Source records

-- ==== Sys2Proof/Machine/TileState.lean ====
section
/-! DEFINITION. The state of one tile: sequencer, memory, engines, counters, channels and fault record. -/

namespace Sys2Proof.Machine

/-- A pointer: the place that its .ptr command resolved, and a line offset (R95, R136). -/
structure Ptr where
  handle : Nat := 0
  /-- The handle's entry as it stood at the issue of the .ptr command; VALID = 0 until one is loaded. -/
  entry : BitVec 64 := 0
  /-- First word address of the place. -/
  base : Nat := 0
  /-- The next view of a handle with PAIR = 0 was asked for (R86 view fault at every access). -/
  viewBad : Bool := false
  /-- Line offset, 15 bits. -/
  loff : Nat := 0
  deriving DecidableEq, Repr

/-- A VXE stream descriptor (R174). KIND 3 is absent. -/
structure VStream where
  kind : Nat := 3
  ptr : Ptr := {}
  pr : Bool := false
  itype : Bool := false
  blk : Nat := 0
  bcast : Bool := false
  deriving DecidableEq, Repr

/-- The value of this manual at a pad point of R239: a latency in ACLK cycles; of points 3 and 4 what lies beyond the 4 cycles of a slot. -/
def tpValue (k : Nat) : Nat := [8, 6, 12, 0, 0, 8, 2, 7].getD k 0

/-- What of the package a tile's engines read: the tile's number, ID_CAP, and the die's CDC_RNGKEY words. -/
structure Env where
  num : Nat := 0
  caps : Word := 0
  k0 : Word := 0
  k1 : Word := 0
  deriving DecidableEq, Repr

/-- By how much the latency of a die at each pad point differs from the value of this manual (R239). -/
abbrev Pads := List Int

/-- The latency at a pad point. -/
def Pads.latency (p : Pads) (k : Nat) : Nat := (tpValue k + p.getD k 0).toNat

/-- A command in an engine's queue, with what its issue fixed: cycle, PC, context, kernel argument, parity, pointer; and
the latencies of its die. -/
structure QCmd where
  w : IWord
  pc : Nat := 0
  cyc : Nat := 0
  cuff : Bool := false
  arg : Nat := 255
  p : Bool := false
  ptr : Ptr := {}
  err : Option MulErr := none
  pads : Pads := []
  deriving DecidableEq, Repr

/-- Who makes an access: engine, PC of the command, port and the user of port 7. -/
structure Who where
  eng : Nat := 0
  pc : Nat := 0
  port : Nat := 7
  user : Nat := 0
  deriving DecidableEq, Repr

/-- What a command does in a cycle. A key names a line that the command holds, an output one of its results. -/
inductive Eff where
  /-- A scheduled read of n words at word offset off of a place. -/
  | rd (p : Ptr) (off n key : Nat)
  /-- A scheduled write of n words, an output, at word offset off of a place. -/
  | wr (p : Ptr) (off n out : Nat)
  /-- An accumulate-store of one line, an output (R80). -/
  | acs (p : Ptr) (off out : Nat)
  /-- Line m of the table row that index u of gt.gat or gt.sct names: read, or written (R199). -/
  | row (wr : Bool) (p : Ptr) (u m key : Nat)
  /-- A part of the command's work that takes no port. -/
  | calc (k : Nat)
  /-- A read of a program line by the TSQ (R38). -/
  | fetch (line : Nat)
  /-- A read of one word by the TSQ (R50). -/
  | look (a : Nat)
  /-- A store of one word by the TSQ (R47). -/
  | stash (a : Nat) (v : Word)
  /-- A receive write of the XIF at word offset off of a slot's place (R233), with DATA0 of its line (R238). -/
  | recv (p : Ptr) (off d0 : Nat) (ws : List Word)
  /-- Words that a yielding user stores. -/
  | poke (a : Nat) (ws : List Word)
  /-- sy.commit's effect on what a cycle finds: the streams' positions and NFSTEP (R213, R305). -/
  | commit
  deriving DecidableEq, Repr

/-- An effect in a cycle, of a command by its key among those in flight. -/
structure Act where
  cyc : Nat
  cmd : Nat := 0
  who : Who := {}
  eff : Eff
  deriving DecidableEq, Repr

/-- A command in execution: what its leave cycle fixed, its places and streams as they were then, and the lines and values that it holds. -/
structure Flow where
  q : QCmd := { w := 0 }
  env : Env := {}
  l : Nat := 0
  ps : List Ptr := []
  vs : List VStream := []
  lines : SMap (List Word) := []
  vals : SMap (List Nat) := []
  deriving DecidableEq, Repr

/-- A command that has left its queue and not yet completed: completion cycle and the counter it signals. -/
structure Running where
  done : Nat
  sig : Option Nat := none
  deriving DecidableEq, Repr

/-- One engine's queue: commands that have not left, leave cycles of those that have, the accept cycles of its units,
the last output write, and the commands still running. -/
structure EngQ where
  waiting : List QCmd := []
  leaves : List Nat := []
  accept : Nat := 0
  accept2 : Nat := 0
  lastWrite : Nat := 0
  /-- The latest completion cycle of any command so far. -/
  lastDone : Nat := 0
  running : List Running := []
  deriving DecidableEq, Repr

/-- A scheduled access of a cycle (R81): what it occupies, and whom a fault would name. -/
structure Sched where
  cyc : Nat
  port : Nat
  /-- User of port 7: 0 TSQ fetch, 1 GTE, 2 SIU, 3 SGC (R82, R220). -/
  user : Nat := 0
  eng : Nat := 0
  pc : Nat := 0
  /-- First bank and number of banks (1 or 8). -/
  bank : Nat := 0
  nb : Nat := 8
  /-- The second cycle of an accumulate-store. -/
  hold : Bool := false
  /-- A granted access of a yielding user, which meets no scheduled one (R83). -/
  yields : Bool := false
  deriving DecidableEq, Repr

/-- A block's checksum shadow (R159): predictions and magnitudes of columns and rows, VALID and the integer mark. -/
structure Shadow where
  pc : List Nat := []
  pr : List Nat := []
  mc : List Nat := []
  mr : List Nat := []
  valid : Bool := false
  imark : Bool := false
  deriving DecidableEq, Repr

/-- The MXE's registers (R129): accumulator file (element 256 b + 16 i + j), skip register, shadows, drain buffer, and
the finished-tile queue, whose entries are blocks 4 to 7 in a ring (R132). -/
structure Mxe where
  acc : SMap Word := []
  skip : BitVec 256 := 0
  shadow : SMap Shadow := []
  drainBuf : List Word := []
  e7head : Nat := 0
  e7cnt : Nat := 0
  deriving DecidableEq, Repr

/-- An element program (R167). -/
structure EProg where
  len : Nat := 0
  ops : List Word := []
  consts : List (BitVec 64) := []
  deriving DecidableEq, Repr

/-- PHASE of the TSQ (R36 table of sequencer state): 0 compute, 1 arrived at a sync, 2 guard, 3 exchange. -/
inductive Phase where
  | compute | arrived | guard | exchange
  deriving DecidableEq, Repr

/-- What keeps the next instruction of a context from issuing. -/
inductive Hold where
  /-- Nothing: the instruction issues at the tile's next issue cycle. -/
  | none
  /-- sy.at: the next instruction waits for PCC to reach n (R48). -/
  | untilPcc (n : Nat)
  /-- sy.wait, issued in cycle c: waiting on a local counter (R45). -/
  | wait (ctr c : Nat)
  /-- A drain point whose awaited condition has held since cycle c: waiting for every synchronous engine to be idle (R45). -/
  | drain (c : Nat)
  /-- The blocking channel operation at PC holds at issue since cycle c (R265). -/
  | chan (c : Nat)
  /-- A stall on a full hb., hx. or channel queue (R44). -/
  | stall (eng : Nat)
  deriving DecidableEq, Repr

/-- A sequencer context: PC, what holds its issue, and the program lines it has read, by line address, each with the cycle of its read (R38, R531). -/
structure Ctx where
  pc : BitVec 17 := 0
  hold : Hold := .none
  lines : SMap (Nat × List Word) := []
  deriving DecidableEq, Repr

/-- The hardware loop (R39): first and last instruction of the body, passes left after this one, whether this is the
first pass, and the words the first pass read. -/
structure Loop where
  first : Nat
  last : Nat
  left : Nat
  pass1 : Bool
  buf : SMap IWord
  deriving DecidableEq, Repr

/-- A posted Cuff kernel (R65): entry, argument handle, saved position. -/
structure Kernel where
  entry : BitVec 17
  arg : Nat
  pos : BitVec 17
  deriving DecidableEq, Repr

/-- The kernel run in progress (R532): none; in the Cuff context; in the main context for a sy.cpost on a full queue,
which then appends its own kernel; in the main context for sy.cdrain. -/
inductive CuffMode where
  | off
  | ctx
  | post (k : Kernel)
  | drainAll
  deriving DecidableEq, Repr

/-- A sync that the tile has issued and that has not released (R49 to R52). -/
structure PendSync where
  desc : Nat
  gsel : Bool
  group : Nat
  xguard : Nat
  xlen : Nat
  mask : Nat
  comb : Nat
  payload : Nat
  pc : Nat
  cyc : Nat
  arrived : Bool
  deriving DecidableEq, Repr

/-- The tile sequencer. -/
structure Tsq where
  inJob : Bool := false
  started : Bool := false
  halted : Bool := false
  progBase : BitVec 18 := 0
  /-- Member of the job group; home group (0 none) (R60). -/
  jobGroup : Bool := false
  home : Nat := 0
  entryPc : BitVec 17 := 0
  main : Ctx := {}
  cuff : Ctx := {}
  mode : CuffMode := .off
  /-- In the Cuff context: the main program's condition has held and the kernel returns at its next yield point. -/
  retPend : Bool := false
  queue : List Kernel := []
  /-- The Cuff line buffer: the two lines of the head kernel, and the cycle in which their reads end (R531). -/
  lineBuf : SMap (Nat × List Word) := []
  lineAt : Nat := 0
  loop : Option Loop := .none
  phase : Phase := .compute
  sr : BitVec 19 := 0
  deriving DecidableEq, Repr

/-- Time, parity, step and syncs of the sequencer. -/
structure TsqTime where
  /-- Cycle of the release that PCC counts from; none before the tile is first released. -/
  relAt : Option Nat := .none
  /-- First cycle in which the next instruction may issue. -/
  nextIssue : Nat := 0
  xguard : Nat := 0
  xlen : Nat := 0
  p : Bool := false
  /-- The cycle of the release before the last one, and those of the sy.commit whose cycle is not over: PCC, P and STEP as they were before. -/
  prevRel : Option Nat := .none
  commits : List Nat := []
  step : Word := 0
  /-- REPC, SEQ and RSEQ saved by sy.commit (R417, R271). -/
  repc : BitVec 17 := 0
  pend : Option PendSync := .none
  deriving DecidableEq, Repr

/-- One tile fault, as its record would show it (R219), with its cycle. -/
structure FRec where
  cause : Nat
  sub : Nat
  eng : Nat
  p : Bool
  pc : Nat
  pcc : Nat
  d0 : Nat
  d1 : Nat
  cyc : Nat
  deriving DecidableEq, Repr

/-- The tile fault record (R219). -/
structure Tfr where
  valid : Bool := false
  ovf : Bool := false
  ovfn : Nat := 0
  cause : Nat := 0
  sub : Nat := 0
  eng : Nat := 0
  p : Bool := false
  pc : Nat := 0
  pcc : Nat := 0
  d0 : Nat := 0
  d1 : Nat := 0
  /-- The cycle of the recorded fault. -/
  cyc : Nat := 0
  /-- The fault that the record would show without this one. -/
  alt : Option FRec := .none
  /-- The faulted tile has made its arrival of R62 step 3. -/
  arrived : Bool := false
  /-- The fault's cycle is over: the tile has stopped, and its event has been raised. -/
  told : Bool := false
  deriving DecidableEq, Repr

/-- A local sync counter (R244, R247): count, flags, round-robin pointer and last signaller. -/
structure Lsc where
  value : Nat := 0
  oflag : Bool := false
  uflag : Bool := false
  rr : Nat := 10
  lvalid : Bool := false
  agent : Nat := 0
  /-- The cycle of the last signal. -/
  cyc : Nat := 0
  /-- The cycle of the last change of the count, with the count and the flags at the start of that cycle (R47), its signals less its debits, and its grants. -/
  chg : Nat := 0
  start : Nat := 0
  oflag0 : Bool := false
  uflag0 : Bool := false
  net : Int := 0
  taken : Nat := 0
  deriving DecidableEq, Repr

/-- A receive slot of the XIF (R226, R231): its copy of the pointer, its sender and the lines it has received. -/
structure RSlot where
  armed : Bool := false
  armedAt : Nat := 0
  ptr : Ptr := {}
  n : Nat := 0
  sender : Nat := 0
  got : List Nat := []
  pc : Nat := 0
  sig : Option Nat := .none
  /-- Arming cycle and PC of the xc.recv that armed the slot before. -/
  prev : Option (Nat × Nat) := .none
  deriving DecidableEq, Repr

_Required work_
Copy each line in the entries above where "element" turns up.

_Answer space_
/-- The MXE's registers (R129): accumulator file (element 256 b + 16 i + j), skip register, shadows, drain buffer, and
/-- An element program (R167). -/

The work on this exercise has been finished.